**WHAT TO DO:** Word for word, set down every line of the entries below from the line with "let s := ((routed" to the line with "def due (k : ItemKind)", including both, and no other line.
[MATERIAL FOR THIS EXERCISE Boundary: Start]
/-- What a fixed-latency result gives, from what its writes do to a context's registers. -/
theorem gives_result {s : State} {i : Instr} {n : Nat} {l : List (RegName × Nat)} {w : List RegWrite} {fl : BitVec 8} {cost : Nat} {fg : Bool}
    (he : exec i s = .next (s.result (n + 1) w fl cost fg)) (hp : w.all RegWrite.plain = true)
    (hw : ∀ (c : Ctx) x, ((c.landWrites w).orFlags fl).regNat x =
      match l.lookup x with
      | some v => v
      | none => if x = .ctl 0x010 then (c.cr.fpstat ||| fl).toNat else c.regNat x) : gives s i (n + 1) l fl := by
  refine ⟨_, he, ?_, fun m hm x => ?_, fun x => ?_⟩
  · simp only [onlyPending, State.result_me, Ctx.setPend_pend]; rfl
  · rw [State.result_me, Ctx.advance_append_lt _ _ _ (by exact hm), Ctx.regNat_pend]
  · rw [State.result_me, ← Ctx.regNat_forget, Ctx.advance_append n s.me ⟨n + 1, w, fl, cost, fg⟩ rfl hp, Ctx.regNat_forget]; exact hw _ x

theorem Ctx.regNat_orFlags (c : Ctx) (fl : BitVec 8) (x : RegName) :
    (c.orFlags fl).regNat x = if x = .ctl 0x010 then (c.cr.fpstat ||| fl).toNat else c.regNat x := by
  rw [← Ctx.regNat_forget, Ctx.orFlags_eq, Ctx.regNat_forget]
  split
  · subst x; rfl
  · cases x <;> try rfl
    rename_i k h
    simp only [Ctx.regNat, CtxRegs.num, Ctx.withFlags]
    split <;> first | rfl | simp_all

theorem Ctx.regNat_ctl (c d : Ctx) (h : c.cr = d.cr) (n : Nat) : c.regNat (.ctl n) = d.regNat (.ctl n) := by
  simp only [Ctx.regNat, h]

theorem Ctx.regNat_landS (c : Ctx) (n : BitVec 6) (v : Word) (x : RegName) :
    (c.landWrite (.s n v)).regNat x = if x = .s n.toNat then v.toNat else c.regNat x := by
  split
  · subst x; simp [Ctx.landWrite, Ctx.noting, Ctx.regNat, Tab.get_set_same]
  · cases x <;> try first | rfl | exact Ctx.regNat_ctl _ _ rfl _
    rename_i k h
    have : k ≠ n.toNat := fun e => h (by rw [e])
    simp [Ctx.landWrite, Ctx.noting, Ctx.regNat, Tab.get_set_other _ _ this]

theorem Ctx.regNat_landV (c : Ctx) (n : BitVec 5) (v : Vec) (x : RegName) :
    (c.landWrite (.v n v)).regNat x = if x = .v n.toNat then v.toNat else c.regNat x := by
  split
  · subst x; simp [Ctx.landWrite, Ctx.noting, Ctx.regNat, Tab.get_set_same]
  · cases x <;> try first | rfl | exact Ctx.regNat_ctl _ _ rfl _
    rename_i k h
    have : k ≠ n.toNat := fun e => h (by rw [e])
    simp [Ctx.landWrite, Ctx.noting, Ctx.regNat, Tab.get_set_other _ _ this]

theorem Ctx.regNat_landK (c : Ctx) (n : BitVec 3) (v : Word) (x : RegName) :
    (c.landWrite (.k n v)).regNat x = if x = .k n.toNat then v.toNat else c.regNat x := by
  split
  · subst x; simp [Ctx.landWrite, Ctx.noting, Ctx.regNat, Tab.get_set_same]
  · cases x <;> try first | rfl | exact Ctx.regNat_ctl _ _ rfl _
    rename_i k h
    have : k ≠ n.toNat := fun e => h (by rw [e])
    simp [Ctx.landWrite, Ctx.noting, Ctx.regNat, Tab.get_set_other _ _ this]

theorem Ctx.landWrite_cr_s (c : Ctx) (n : BitVec 6) (v : Word) : (c.landWrite (.s n v)).cr = c.cr := rfl
theorem Ctx.landWrite_cr_v (c : Ctx) (n : BitVec 5) (v : Vec) : (c.landWrite (.v n v)).cr = c.cr := rfl
theorem Ctx.landWrite_cr_k (c : Ctx) (n : BitVec 3) (v : Word) : (c.landWrite (.k n v)).cr = c.cr := rfl

/-- A scalar result gives its scalar and nothing else; none where the destination is s0 (R8). -/
theorem givesS_result {s : State} {i : Instr} {n : Nat} {d : SReg} {v : Word} {cost : Nat} {fg : Bool}
    (he : exec i s = .next (s.result (n + 1) (s.wS d v) 0 cost fg)) : givesS s i (n + 1) d v.toNat := by
  unfold givesS State.scalarName
  by_cases h : d = 0
  · subst h
    refine gives_result he rfl fun c x => ?_
    simp [State.wS, Ctx.landWrites, Ctx.regNat_orFlags]
  · refine gives_result he (by simp [State.wS, RegWrite.plain]) fun c x => ?_
    simp only [State.wS, h, if_false, Ctx.landWrites, List.foldl_cons, List.foldl_nil, Ctx.regNat_orFlags, Ctx.regNat_landS,
      Ctx.landWrite_cr_s, List.lookup]
    by_cases e : x = RegName.s (physS s.cur.ages d).toNat
    · subst e; simp
    · simp [e, show (x == RegName.s (physS s.cur.ages d).toNat) = false by simpa using e]

/-- A vector result gives its vector and its flags and nothing else. -/
theorem givesV_result {s : State} {i : Instr} {n : Nat} {d : VReg} {v : Vec} {fl : BitVec 8} {cost : Nat} {fg : Bool}
    (he : exec i s = .next (s.result (n + 1) (s.wV d v) fl cost fg)) : givesV s i (n + 1) d v fl := by
  unfold givesV State.vectorName
  refine gives_result he rfl fun c x => ?_
  simp only [State.wV, Ctx.landWrites, List.foldl_cons, List.foldl_nil, Ctx.regNat_orFlags, Ctx.regNat_landV, Ctx.landWrite_cr_v, List.lookup]
  by_cases e : x = RegName.v (physV s.cur.agev d).toNat
  · subst e; simp
  · simp [e, show (x == RegName.v (physV s.cur.agev d).toNat) = false by simpa using e]

/-- A mask result gives its mask and its flags and nothing else; no mask where the destination is k0 (R8). -/
theorem givesK_result {s : State} {i : Instr} {n : Nat} {d : KReg} {v : Word} {fl : BitVec 8} {cost : Nat} {fg : Bool}
    (he : exec i s = .next (s.result (n + 1) (wK d v) fl cost fg)) : givesK s i (n + 1) d v fl := by
  unfold givesK maskName
  by_cases h : d = 0
  · subst h
    refine gives_result he rfl fun c x => ?_
    simp [wK, Ctx.landWrites, Ctx.regNat_orFlags]
  · refine gives_result he (by simp [wK, RegWrite.plain]) fun c x => ?_
    simp only [wK, h, if_false, Ctx.landWrites, List.foldl_cons, List.foldl_nil, Ctx.regNat_orFlags, Ctx.regNat_landK, Ctx.landWrite_cr_k,
      List.lookup]
    by_cases e : x = RegName.k d.toNat
    · subst e; simp
    · simp [e, show (x == RegName.k d.toNat) = false by simpa using e]

end Sys2Proof.Machine
end

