/-- Routing entry 0 of stop 2 of level 0 and of level 1 for flits to level 0 with any stop, its ACT as given; one flit from context 4 for context 8. -/
def routed (act : Nat) (f : Flit) : State := (exchanging 0 0 0).onNet fun n =>
  { n with routes := (List.range 24).map fun k => (64 * k, BitVec.ofNat 32 (2 ^ 31 + 15 * 2 ^ 9 + act)), pos := [(2, f)], golden := 5 }
/-- A message to context 8, on core 2, whose stop is 0. -/
def note (g : Nat) : Flit := flit g (.message 0x55)
theorem witness_inject : let s := fun (l : List Flit) => (routed 1 (note 40)).onNet fun n => { n with inject := [(2, l)], pos := [] }
    lookupRoute (s []).chip.net 0 2 (note 8) = some 1 ∧
    after (exec (.flitInject 0 2) (s [note 8])) (fun t => (Tab.find t.chip.net.pos 2).isSome && (Tab.get [] t.chip.net.inject 2).isEmpty) = true ∧
    after (exec (.flitInject 0 2) ((s [note 8]).onNet fun n => { n with inject := (5, [note 8]) :: n.inject })) (fun t => t.chip.net.pos.isEmpty) = true ∧
    after (exec (.flitInject 0 2) ((s [note 8]).onNet fun n => { n with pos := [(2, note 8)] })) (fun t => (Tab.get [] t.chip.net.inject 2).length == 1) = true := by
  decide +kernel
/-- The stop of level 0 that serves a context on core 20, whose stop number is 7. -/
theorem witness_eject : let g := 80; let f := note g; let on := fun (s : State) => (s.onNet fun n => { n with pos := [(7, f)] }).mapCtx g fun c => { c with status := .running }
    coreStop 20 = 7 ∧ f.dlvl = 0 ∧ f.dstop = 7 ∧ levelOf g = 0 ∧ (routed 0 f).chip.net.parts = [] ∧
    after (exec (.flitEject 0 7) (on (routed 0 f))) (fun t => (t.ctx g).recv == [⟨4, 0x55⟩] && t.chip.net.pos.isEmpty) = true ∧
    after (exec (.flitEject 0 7) ((on (routed 0 f)).mapCtx g fun c => { c with status := .saved })) (fun t => (Tab.get [] t.chip.net.overflow 0).length == 1) = true ∧
    after (exec (.flitEject 0 7) ((on (routed 0 f)).onNet fun n => { n with overflow := [(0, (List.replicate 256 f))] })) (fun t => t.chip.net.pos.length == 1) = true ∧
    (let full := ((routed 0 f).onNet fun n => { n with overflow := [(0, (List.replicate 256 f))] }); ((Tab.get [] full.chip.net.overflow 0).map Flit.len).sum = 256) ∧
    queueTakes (on (routed 0 f)) f = true ∧
    after (exec (.flitEject 0 7) (on (routed 1 f))) (fun t => t.chip.net.pos.length == 1) = true := by decide +kernel
theorem witness_sunk : let f := note 80; let on := fun (s : State) => (s.onNet fun n => { n with pos := [(7, f)] }).mapCtx 80 fun c => { c with status := .running }
    let one := fun (s : State) (n : Nat) => after (exec (.flitEject 0 7) s) (fun t => t.chip.net.sunk == 1 && (t.level 0).sunk == 1 && t.peek s.chip.sup.sinkBase 8 == f.dest.toNat && t.chip.net.pos.length == n)
    one (on (routed 5 f)) 0 = true ∧ one ((on (routed 0 f)).mapCore 20 fun k => { k with resetting := true }) 0 = true ∧
    one ((on (routed 0 f)).mapLevel 0 fun y => { y with power := .asleep }) 0 = true ∧
    after (exec (.flitEject 0 6) ((routed 0 f).onNet fun n => { n with pos := [(6, f)] })) (fun t => t.chip.net.sunk == 1) = true := by decide +kernel
theorem witness_winze : let f := { note 200 with dlvl := 0 }; let s := (routed 3 f)
    after (exec (.flitEject 0 2) s) (fun t => ((Tab.get [] t.chip.net.winze 0).map fun x => x.1) == [8]) = true ∧
    after (exec (.flitEject 1 2) ((routed 4 f).onNet fun n => { n with pos := [(26, f)] })) (fun t => (Tab.get [] t.chip.net.winze 3).length == 1) = true ∧
    (let w := fun (act c : Nat) => (routed act f).onNet fun n => { n with pos := [], winze := [(0, [(c, 2, f)])] }
     after (exec (.winzeArrival 0 true) (w 1 0)) (fun t => (Tab.get [] t.chip.net.inject 14).length == 1) = true ∧
     after (exec (.winzeArrival 0 true) (w 1 5)) (fun t => (Tab.get [] t.chip.net.winze 0).length == 1) = true ∧
     after (exec (.winzeArrival 0 true) (w 3 0)) (fun t => (Tab.get [] t.chip.net.winze 2).length == 1) = true ∧
     let two := { f with len := 2 }; let z := fun (l : List Flit) => (w 1 0).onNet fun n => { n with winze := [(0, [(0, 2, two)])], asm := [(8 * two.pseq + 1, l)] }
     after (exec (.winzeArrival 0 true) (z [])) (fun t => (Tab.get [] t.chip.net.asm (8 * two.pseq + 1)).length == 1 && (Tab.get [] t.chip.net.inject 14).isEmpty) = true ∧
     after (exec (.winzeArrival 0 true) (z [two])) (fun t => (Tab.get [] t.chip.net.inject 14).length == 2 && (Tab.find t.chip.net.asm (8 * two.pseq + 1)).isNone) = true) := by decide +kernel
theorem witness_rivals : let f := { note 80 with pseq := 1, circuit := 2 }; let y := { note 80 with pseq := 2, circuit := 3 }
    let s := ((routed 0 f).onNet fun n => { n with pos := [(7, f), (19, y)] }).mapCtx 80 fun c => { c with status := .running }
    leaving s 0 0 7 = some (0, f) ∧ leaving s 0 1 7 = some (1, y) ∧
    after (exec (.flitEject 0 7) s) (fun t => (Tab.find t.chip.net.pos 7).isSome && (Tab.find t.chip.net.pos 19).isNone) = true ∧
    (moveViaducts ((routed 0 f).onNet fun n => { n with pos := [(11, f)] })).chip.net.pos = [(0, { f with circuit := 3 })] := by decide +kernel
theorem witness_drain : let f := note 80; let s := fun (st : Status) => (routed 0 f).onNet (fun n => { n with overflow := [(0, [f])] }) |>.mapCtx 80 fun c => { c with status := st }
    after (exec (.overflowStoreDrain 0) (s .running)) (fun t => (t.ctx 80).recv.length == 1 && (Tab.get [] t.chip.net.overflow 0).isEmpty) = true ∧
    after (exec (.overflowStoreDrain 0) (s .saved)) (fun t => (Tab.get [] t.chip.net.overflow 0).length == 1) = true := by decide +kernel

/-! ## The fabric, the trap queue, errors -/

/-- A module in READY whose tick 5 begins now, with what has arrived, job 1 started; peer 7 known; S[5]'s page writable. -/
def ticking (l : List (Nat × FabItem)) : State :=
  let s := (withWord 0 1 0).onHost fun h => { h with state := 5 }
  (s.onFab fun f => { f with tick := 4, tickus := 1, time := 5000, dist := 4, peers := [(7, 1)], inbox := l }).mapJob 1 fun j => { j with started := true }
/-- An item of job 1 sent in tick 1, so due at tick 5. -/
def due (k : ItemKind) : FabItem := { someItem k with job := 1, sendTick := 1, payload := [1, 2], priority := false, stepn := 3, bnd := 2 }
theorem witness_tick : let b := fun (l : List (Nat × FabItem)) => exec .tickBoundary (ticking l); let notice := { due .notice with sendTick := 2, priority := true }
    (match translate (ticking []) ((ticking []).job 1).asid 0x40000 .write with | .ok x => x.1 == 0x300000 | _ => false) = true ∧
    after (b []) (fun t => t.chip.fab.tick == 5 && t.chip.fab.time == 5000) = true ∧
    after (b [(4, due .store)]) (fun t => t.chip.fab.inbox.isEmpty && t.chip.fab.overruns == 0 && t.peek 0x300000 3 == 0x201) = true ∧
    after (b [(5, due .store)]) (fun t => t.chip.fab.overruns == 1) = true ∧
    after (b [(4, due .rows)]) (fun t => ((t.job 1).queueOf 0).length == 1 && t.chip.fab.inbox.isEmpty) = true ∧
    after (b [(4, notice)]) (fun t => (t.job 1).noticeStore == [notice]) = true ∧
    after (exec .tickBoundary ((ticking [(4, notice)]).mapJob 1 fun j => { j with rowsSeen := [(3, 2)] })) (fun t => ((t.job 1).waiting.map fun w => w.record.kind) == [2]) = true ∧
    after (b [(4, { due .store with sendTick := 2 })]) (fun t => t.chip.fab.inbox.length == 1) = true ∧
    after (exec .tickBoundary ((ticking []).onFab fun f => { f with time := 4999 })) (fun t => t.chip.fab.tick == 4) = true := by decide +kernel
/-- FabricAndClock: under the log a delivered store to the flag word of a bound region is a fault of its agent. -/
theorem witness_store_flag : let s := fun (m : Nat) (o : Nat) => (ticking []).mapJob 1 fun j => { (j.setReg 0x10F (BitVec.ofNat 64 (16 * m))) with regions := [(6, { (regionOf (leBytes 64 0)) with ctl := 0x20, obj := 0x40000 + o })] }
    storeHitsFlag (s 2 0) 1 (due .store) = some 6 ∧ storeHitsFlag (s 0 0) 1 (due .store) = none ∧ storeHitsFlag (s 2 2) 1 (due .store) = none ∧
    (((deliverStore (s 2 0) 1 (due .store)).job 1).waiting.map fun w => (w.record.code, w.record.acc, w.record.info)) = [(4, 1, 6)] := by decide +kernel
/-- FabricAndClock: rows whose receive queue has no room stay, those past the end of their time are dropped. -/
theorem witness_rows : let b := fun (l : List (Nat × FabItem)) => exec .tickBoundary (ticking l)
    5 < (due .rows).sendTick.toNat + 256 ∧ ((ticking []).job 1).queueOf 0 = [] ∧
    after (exec .tickBoundary ((ticking [(4, due .rows)]).onFab fun f => { f with tick := 300, time := 301000 })) (fun t => t.chip.fab.inbox.isEmpty && ((t.job 1).queueOf 0).isEmpty) = true ∧
    after (b [(4, { due .rows with queue := 3 })]) (fun t => (t.job 1).rowsSeen == [(3, 2)]) = true := by decide +kernel
theorem witness_fabric : let s := ticking []; let old := fun (i : FabItem) => s.onFab fun f => { f with tick := 257, sent := [i] }
    after (exec (.fabricItemReceive (due .store)) s) (fun t => (t.chip.fab.inbox.map Prod.fst) == [4]) = true ∧
    after (exec (.fabricItemReceive { due .store with src := 9 }) s) (fun t => t.chip.fab.inbox.isEmpty) = true ∧
    after (exec (.fabricItemAbandon 0) (old (due .store))) (fun t => ((t.job 1).waiting.map fun w => w.record.kind) == [4] && t.chip.fab.sent.isEmpty) = true ∧
    after (exec (.fabricItemAbandon 0) (old { due .notice with ds := true })) (fun t => ((t.job 1).waiting.map fun w => w.record.kind) == [2]) = true ∧
    after (exec (.fabricItemAbandon 0) (old (due .rows))) (fun t => (t.job 1).waiting.isEmpty) = true ∧
    after (exec (.fabricItemAbandon 0) (old (due .gathRequest))) (fun t => (t.chip.fab.replies.map FabItem.bnd) == [0x10]) = true ∧
    after (exec (.fabricItemAbandon 0) (s.onFab fun f => { f with sent := [due .store] })) (fun t => t.chip.fab.sent.length == 1) = true := by decide +kernel
/-- The slew of R240: over a million nanoseconds the clock may gain or lose a hundred. -/
theorem test_slew : let t := fun (m : Word) => exec (.ptpTimeSync 1000000 m) (ticking [])
    after (t 1005050) (fun u => u.chip.fab.time == 1005050 && u.chip.fab.offset == 0) = true ∧ after (t 2000000) (fun u => u.chip.fab.time == 1005100) = true ∧
    after (t 0) (fun u => u.chip.fab.time == 1004900) = true := by decide +kernel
[MATERIAL FOR THIS EXERCISE Boundary: End]
**OUTPUT OF THE TASK:**
    let s := ((routed 0 f).onNet fun n => { n with pos := [(7, f), (19, y)] }).mapCtx 80 fun c => { c with status := .running }
    leaving s 0 0 7 = some (0, f) ∧ leaving s 0 1 7 = some (1, y) ∧
    after (exec (.flitEject 0 7) s) (fun t => (Tab.find t.chip.net.pos 7).isSome && (Tab.find t.chip.net.pos 19).isNone) = true ∧
    (moveViaducts ((routed 0 f).onNet fun n => { n with pos := [(11, f)] })).chip.net.pos = [(0, { f with circuit := 3 })] := by decide +kernel
theorem witness_drain : let f := note 80; let s := fun (st : Status) => (routed 0 f).onNet (fun n => { n with overflow := [(0, [f])] }) |>.mapCtx 80 fun c => { c with status := st }
    after (exec (.overflowStoreDrain 0) (s .running)) (fun t => (t.ctx 80).recv.length == 1 && (Tab.get [] t.chip.net.overflow 0).isEmpty) = true ∧
    after (exec (.overflowStoreDrain 0) (s .saved)) (fun t => (Tab.get [] t.chip.net.overflow 0).length == 1) = true := by decide +kernel

/-! ## The fabric, the trap queue, errors -/

/-- A module in READY whose tick 5 begins now, with what has arrived, job 1 started; peer 7 known; S[5]'s page writable. -/
def ticking (l : List (Nat × FabItem)) : State :=
  let s := (withWord 0 1 0).onHost fun h => { h with state := 5 }
  (s.onFab fun f => { f with tick := 4, tickus := 1, time := 5000, dist := 4, peers := [(7, 1)], inbox := l }).mapJob 1 fun j => { j with started := true }
/-- An item of job 1 sent in tick 1, so due at tick 5. -/
def due (k : ItemKind) : FabItem := { someItem k with job := 1, sendTick := 1, payload := [1, 2], priority := false, stepn := 3, bnd := 2 }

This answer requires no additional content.